Матильда терпеливо ждала. Совершенная тишина растянулась между ними, как кусок темной ткани. Возможно, они были единственными людьми на земле.
Что-то шевельнулось в груди Агнес. Боже, какое облегчение было бы разделить свой внутренний мир с кем-то другим, избавиться от своей последней и самой тяжелой тайны. Во многих отношениях пространство молитвы было самым важным в ней.
— Я называю это пространством молитвы.
Матильда склонила голову набок.
— Что?
— Я кое-что слышу. Похоже, больше никто не может подобного. Это похоже на молитву, но глубже.
— Что это за звуки?
— Земля гудит. Звезды поют. Я слышу, как бьются сердца людей. Я думаю…
В глазах Агнес блеснули слезы, но разве она не поняла, что лучше всего всегда говорить чистую правду?
— Мне кажется, я открыла для себя собственную религию, — прошептала она. — Или вспомнила о ней. О чем-то. — Ее лицо горело. — Бог, которого я знаю, отличается от того, которого проповедовал Пророк.
Матильда кивнула.
— Расскажи мне об этом.
— Ты клянешься, что не решишь, будто я сошла с ума?
Взгляд Матильды был тверд.
— Я была там, помнишь? Я видела тебя с волками. Я видела… что-то. Мы все так думаем.
В сердце Агнес открылись шлюзы.
— Бог никогда не был тем человеком на небе, которого проповедовал Пророк. — Слова сами собой сорвались с ее губ. — И это определенно не он. Бог — это просто… взаимосвязь. Я слышу, как святость проходит через все. Слышим мы это или нет, но другой мир поет все время. Даже в окаменевших существах. Особенно в них, потому что Бог хочет, чтобы мы это заметили. Научились чему-то. — Она поморщилась, зная, как эгоистично это прозвучало. — Я думаю, что должна выяснить, что это такое. И передать сообщение. Как это делает пророк.

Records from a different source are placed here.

-- ==== Sys2Proof/Laws/PerInstr.lean ====
section
/-! SUPPORT. A statement for every instruction, one lemma per constructor: the encoding has the length the table gives
(30_encoding.md R74, R89), whatever the tags. -/

namespace Sys2Proof.Laws

/-- The encoding of `i` is as long as its row of the table says. -/
def EncodedSize.Statement (i : Sys2Proof.Instr) : Prop :=
  ∀ c : Sys2Proof.Config, (Sys2Proof.encode c i).length = i.size

theorem EncodedSize.hdrLz10 (size : BitVec 24) : EncodedSize.Statement (.hdrLz10 size) := fun _ => rfl

theorem EncodedSize.hdrLz11 (size : BitVec 24) : EncodedSize.Statement (.hdrLz11 size) := fun _ => rfl

theorem EncodedSize.ctrl (flags : Sys2Proof.Byte) : EncodedSize.Statement (.ctrl flags) := fun _ => rfl

theorem EncodedSize.lit (byte : Sys2Proof.Byte) : EncodedSize.Statement (.lit byte) := fun _ => rfl

theorem EncodedSize.match10 (l : BitVec 4) (f : BitVec 12) : EncodedSize.Statement (.match10 l f) := fun _ => rfl

theorem EncodedSize.match11_2 (t : BitVec 4) (f : BitVec 12) : EncodedSize.Statement (.match11_2 t f) := fun _ => rfl

theorem EncodedSize.match11_3 (l : BitVec 8) (f : BitVec 12) : EncodedSize.Statement (.match11_3 l f) := fun _ => rfl

theorem EncodedSize.match11_4 (l : BitVec 16) (f : BitVec 12) : EncodedSize.Statement (.match11_4 l f) := fun _ => rfl

end Sys2Proof.Laws
end

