-- ==== Sys2Proof/Tests/Slice0.lean ====
section
/-! SUPPORT. The model's own tests. Expected values are the spec's: the layouts of 30_encoding.md, the examples of 42_decoder.md
and 43_header_codec.md, the vectors of 95_test_vectors.md (V-…, P1 to P4), each named at its test. Then, for every statement with
hypotheses, a witness: a concrete state and operands that meet them, one for each clause where there are several. -/

namespace Sys2Proof.Tests

open Sys2Proof Sys2Proof.Machine

/-! ### Helpers -/

/-- A DECODE that has read its header. -/
def regs (mode : Mode) (cin : Bytes) (ipos : Nat) (flags : Byte) (cnt dn : Nat) (out : Bytes) : DecRegs :=
  { cin := cin, vramSafe := false, ipos := ipos, dmode := mode, dn := dn, produced := out.length, dflags := flags,
    dfcnt := cnt, warnLen := false, warnVram := false, out := out }

/-- The machine after reset, with that activity. -/
def doing (a : Activity) : State := State.reset.setActivity a

/-- A running DECODE. -/
def running (d : DecRegs) : State := doing (.decoding d)

/-- The machine after reset, with host moves coming. -/
def facing (moves : List Pending) : State := { State.reset with moves := moves }

/-- The next state, if there is one. -/
def nextOf : Host.Outcome State Fault Refusal → Option State
  | .next s => some s
  | .fault _ => none
  | .refused _ => none

/-- The Decoder's registers of the next state, if it still decodes. -/
def decOf (o : Host.Outcome State Fault Refusal) : Option DecRegs :=
  match nextOf o with
  | none => none
  | some s =>
    match s.activity with
    | .decoding d => some d
    | .idle => none
    | .finding _ => none
    | .encoding _ => none

/-- The result record of the next state, if the block is idle in it. -/
def resultOf (o : Host.Outcome State Fault Refusal) : Option Result :=
  match nextOf o with
  | none => none
  | some s => if s.activity = .idle then s.result else none

/-! ### WellFormed: each check refuses an ill-formed term (30_encoding.md R78) -/

theorem test_wellFormed_refuses_nibble_0 : (Instr.match11_2 0 0x123).wellFormed = false := by decide

theorem test_wellFormed_refuses_nibble_1 : (Instr.match11_2 1 0x123).wellFormed = false := by decide

theorem test_wellFormed_accepts_nibble_2 : (Instr.match11_2 2 0x123).wellFormed = true := by decide

/-! ### Decode: words written out bit by bit from 30_encoding.md -/

/-- R71: the tag, then N = 0x563412 little-endian. -/
theorem test_decode_hdrLz10 : decodeIn Config.defaults .header
    [0b00010000#8, 0b00010010#8, 0b00110100#8, 0b01010110#8] = .instr (.hdrLz10 0x563412) [] := by decide

theorem test_decode_hdrLz11 : decodeIn Config.defaults .header
    [0b00010001#8, 0b00010010#8, 0b00110100#8, 0b01010110#8] = .instr (.hdrLz11 0x563412) [] := by decide

theorem test_decode_ctrl : decodeIn Config.defaults .control [0b01000001#8, 0xEE] =
    .instr (.ctrl 0b01000001#8) [0xEE] := by decide

theorem test_decode_lit : decodeIn Config.defaults .literal [0b10010110#8] = .instr (.lit 0b10010110#8) [] := by decide

/-- R76: LLLLFFFF FFFFFFFF. -/
theorem test_decode_match10 : decodeIn Config.defaults (.backRef .lz10) [0b10110010#8, 0b01000111#8] =
    .instr (.match10 0b1011#4 0b001001000111#12) [] := by decide

/-- R78: TTTTFFFF FFFFFFFF, T at least 2. -/
theorem test_decode_match11_2 : decodeIn Config.defaults (.backRef .lz11) [0b00100010#8, 0b01000111#8] =
    .instr (.match11_2 0b0010#4 0b001001000111#12) [] := by decide

/-- R79: 0000LLLL LLLLFFFF FFFFFFFF. -/
theorem test_decode_match11_3 : decodeIn Config.defaults (.backRef .lz11) [0b00001011#8, 0b01100010#8, 0b01000111#8] =
    .instr (.match11_3 0b10110110#8 0b001001000111#12) [] := by decide

/-- R80: 0001LLLL LLLLLLLL LLLLFFFF FFFFFFFF. -/
theorem test_decode_match11_4 : decodeIn Config.defaults (.backRef .lz11)
    [0b00011011#8, 0b01101001#8, 0b11000010#8, 0b01000111#8] =
      .instr (.match11_4 0b1011011010011100#16 0b001001000111#12) [] := by decide

/-- R83, V-DEC-9: the one illegal encoding. -/
theorem test_decode_badTag : decodeIn Config.defaults .header [0x20, 0, 0, 0] = .badTag 0x20 := by decide

/-- V-HDR-7: the length is checked before the tag. -/
theorem test_decode_short : decodeIn Config.defaults .header [0x30, 0] = .short := by decide

/-- V-ENC-16: `match 1, 273` is `10 00 00 00`; V-ENC-15: `match 1, 272` is `0F F0 00`. -/
theorem test_encodeMatch_forms : encodeMatch Config.defaults .lz11 { disp := 1, len := 273 } = [0x10, 0, 0, 0] ∧
    encodeMatch Config.defaults .lz11 { disp := 1, len := 272 } = [0x0F, 0xF0, 0] := by decide

/-- V-ENC-13: `match 1, 16` is `F0 00`; V-ENC-14: `match 1, 17` is `00 00 00`. -/
theorem test_encodeMatch_forms2 : encodeMatch Config.defaults .lz11 { disp := 1, len := 16 } = [0xF0, 0] ∧
    encodeMatch Config.defaults .lz11 { disp := 1, len := 17 } = [0, 0, 0] := by decide

/-- The table's numbering: `LLLLFFFFFFFFFFFF`, byte 0 leftmost (opcode_table.json). -/
theorem test_tableWord : decodeTableWord 16 0x1234 = some (.match10 0x1 0x234) := by decide

/-! ### One step per instruction -/

/-- 43_header_codec.md: `10 14 00 00` is (LZ10, 20). -/
theorem test_step_hdrLz10 : (decOf (step (running (DecRegs.start [0x10, 0x14, 0, 0] true)))).map
    (fun d => (d.dmode, d.dn, d.ipos, d.vramSafe)) = some (.lz10, 20, 4, true) := by decide

/-- V-HDR-4: `11 12 01 01` is (LZ11, 65810), little-endian. -/
theorem test_step_hdrLz11 : (decOf (step (running (DecRegs.start [0x11, 0x12, 0x01, 0x01] false)))).map
    (fun d => (d.dmode, d.dn, d.ipos)) = some (.lz11, 65810, 4) := by decide

/-- 42_decoder.md R155: the byte 0x40. -/
theorem test_step_ctrl : decOf (step (running (regs .lz10 [0x10, 9, 0, 0, 0x40] 4 0 0 9 []))) =
    some (regs .lz10 [0x10, 9, 0, 0, 0x40] 5 0x40 8 9 []) := by decide

/-- 42_decoder.md R157: `41` is appended; the flag is shifted out. -/
theorem test_step_lit : decOf (step (running (regs .lz10 [0x10, 9, 0, 0, 0x40, 0x41] 5 0x40 8 9 []))) =
    some (regs .lz10 [0x10, 9, 0, 0, 0x40, 0x41] 6 0x80 7 9 [0x41]) := by decide

/-- 42_decoder.md R158: after `41 42 43`, `60 02` appends `41 42 43` three times. -/
theorem test_step_match10 : (decOf (step (running
      (regs .lz10 [0x10, 12, 0, 0, 0x10, 0x41, 0x42, 0x43, 0x60, 0x02] 8 0x80 5 12 [0x41, 0x42, 0x43])))).map
    (fun d => (d.out, d.ipos, d.dfcnt)) = some
      ([0x41, 0x42, 0x43, 0x41, 0x42, 0x43, 0x41, 0x42, 0x43, 0x41, 0x42, 0x43], 10, 4) := by decide

/-- V-DEC-1: the match of length 4 is cut to 3, with the warning. -/
theorem test_step_match10_truncated : (decOf (step (running (regs .lz10 [0x10, 4, 0, 0, 0x40, 0x41, 0x10, 0] 6 0x80 7 4 [0x41])))).map
    (fun d => (d.out, d.warnLen, d.warnVram)) = some ([0x41, 0x41, 0x41, 0x41], true, false) := by decide

/-- V-DEC-5: the smallest `T = 2` has length 3. -/
theorem test_step_match11_2 : (decOf (step (running (regs .lz11 [0x11, 4, 0, 0, 0x40, 0x41, 0x20, 0] 6 0x80 7 4 [0x41])))).map
    (fun d => (d.out, d.ipos, d.warnLen)) = some ([0x41, 0x41, 0x41, 0x41], 8, false) := by decide

/-- V-DEC-6: `00 10 00` has length 18. -/
theorem test_step_match11_3 : (decOf (step (running
      (regs .lz11 [0x11, 0x13, 0, 0, 0x40, 0x41, 0x00, 0x10, 0x00] 6 0x80 7 19 [0x41])))).map
    (fun d => (d.out, d.ipos, d.warnLen)) = some (List.replicate 19 0x41, 9, false) := by decide

/-- V-ENC-16 decoded: `10 00 00 00` has length 273. -/
theorem test_step_match11_4 : (decOf (step (running
      (regs .lz11 [0x11, 0x12, 0x01, 0, 0x40, 0, 0x10, 0, 0, 0] 6 0x80 7 274 [0])))).map
    (fun d => (d.out.length, d.ipos, d.warnLen)) = some (274, 10, false) := by decide +kernel

/-- V-DEC-4: `d = PRODUCED = 2` is legal. -/
theorem test_match_at_start : (decOf (exec (.match10 0 1) (running
      (regs .lz10 [0x10, 5, 0, 0, 0x20, 0x41, 0x42, 0, 1] 7 0x80 6 5 [0x41, 0x42])))).map (fun d => d.out) =
    some [0x41, 0x42, 0x41, 0x42, 0x41] := by decide

/-- V-SRC-4: `d = 1` with `PRODUCED = 0` raises with `u = 5`. -/
theorem test_outOfRange : resultOf (step (running (regs .lz10 [0x10, 3, 0, 0, 0x80, 0, 0] 5 0x80 8 3 []))) =
    some (.error (.outOfRangeBackReference 5 1 0)) := by decide

/-- V-DEC-13: a match cut after its first byte fails at index 7. -/
theorem test_truncated : resultOf (step (running (regs .lz10 [0x10, 4, 0, 0, 0x40, 0x41, 0x10] 6 0x80 7 4 [0x41]))) =
    some (.error (.truncatedInput 7)) := by decide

Своенравный ветер трепал палатку и вносил в их молчание жаркий запах пустыни. Агнес представила себе, как пророк насмехается над ее полусырой религией, над ее расплывчатой, неопределенной верой. Что, никаких законов? Никаких правил? Никакой угрозы?
На удивление легко она оттолкнула его образ.
— Я так горжусь тобой, — наконец сказала Матильда.
Агнес вздрогнула.
— Гордишься?
— Когда мы впервые встретились, тебе промыли мозги. Ты знаешь, что это значит?
Она кивнула, вспоминая интернет-статьи, которые читала о Ред-Крике.
— Чтобы оправиться от культового переживания, может потребоваться целая жизнь. Но ты создала для себя новую систему убеждений, и это замечательно. Это поможет тебе исцелиться. Но…
Матильда теребила ручку, и Агнес напряглась.
— Милая, я не знаю, что делать с твоими звуками или с поведением этих волков. Но если ты не будешь осторожна, это пространство молитвы убьет тебя.
Ее слова прозвучали как удар под дых.
— Что?!
— Что бы ни случилось сегодня, это поразило твое сердце до небес и ударило тебя сорокаградусной лихорадкой. Ты чуть не умерла. Агнес. — Матильда не сводила с нее глаз. — Пространство молитвы… что бы это ни было, ты не можешь им пользоваться. Ты должна остановиться.
Стоп. Как она могла остановиться? Пространство молитвы было ее призванием. Божьим даром.
Но что, если это еще и проклятие?
Она читала Библию. Ничто в духовной жизни не давалось просто так. Ной приобрел ковчег, но потерял свой дом; Иеремия желал смерти, а Моисей никогда не увидел земли обетованной. Пространство молитвы могло быть даром, но кто может сказать, сколько Бог ожидает от нее взамен?
«Твое испытание окончено. А теперь возвращайся в Сион».
Она теребила марлю, обернутую вокруг руки, чувствуя несвойственное ей раздражение.
Где же Сион, эта вечная метафора? Это послание было до боли неясным.
— Есть еще кое-что. — Голос Матильды, неожиданно резкий и профессиональный, заставил ее отшатнуться. — Твоя рука. Я должна спросить, есть ли хоть малейший шанс, что ты сделала это с собой сама. — Ее глаза не были злыми, но взгляд был настороженным. — Ты когда-нибудь думала о том, чтобы причинить боль себе или другим? Очень важно, чтобы ты ответила правдиво.
Агнес обмякла.
Значит, Матильда ей все-таки не поверила.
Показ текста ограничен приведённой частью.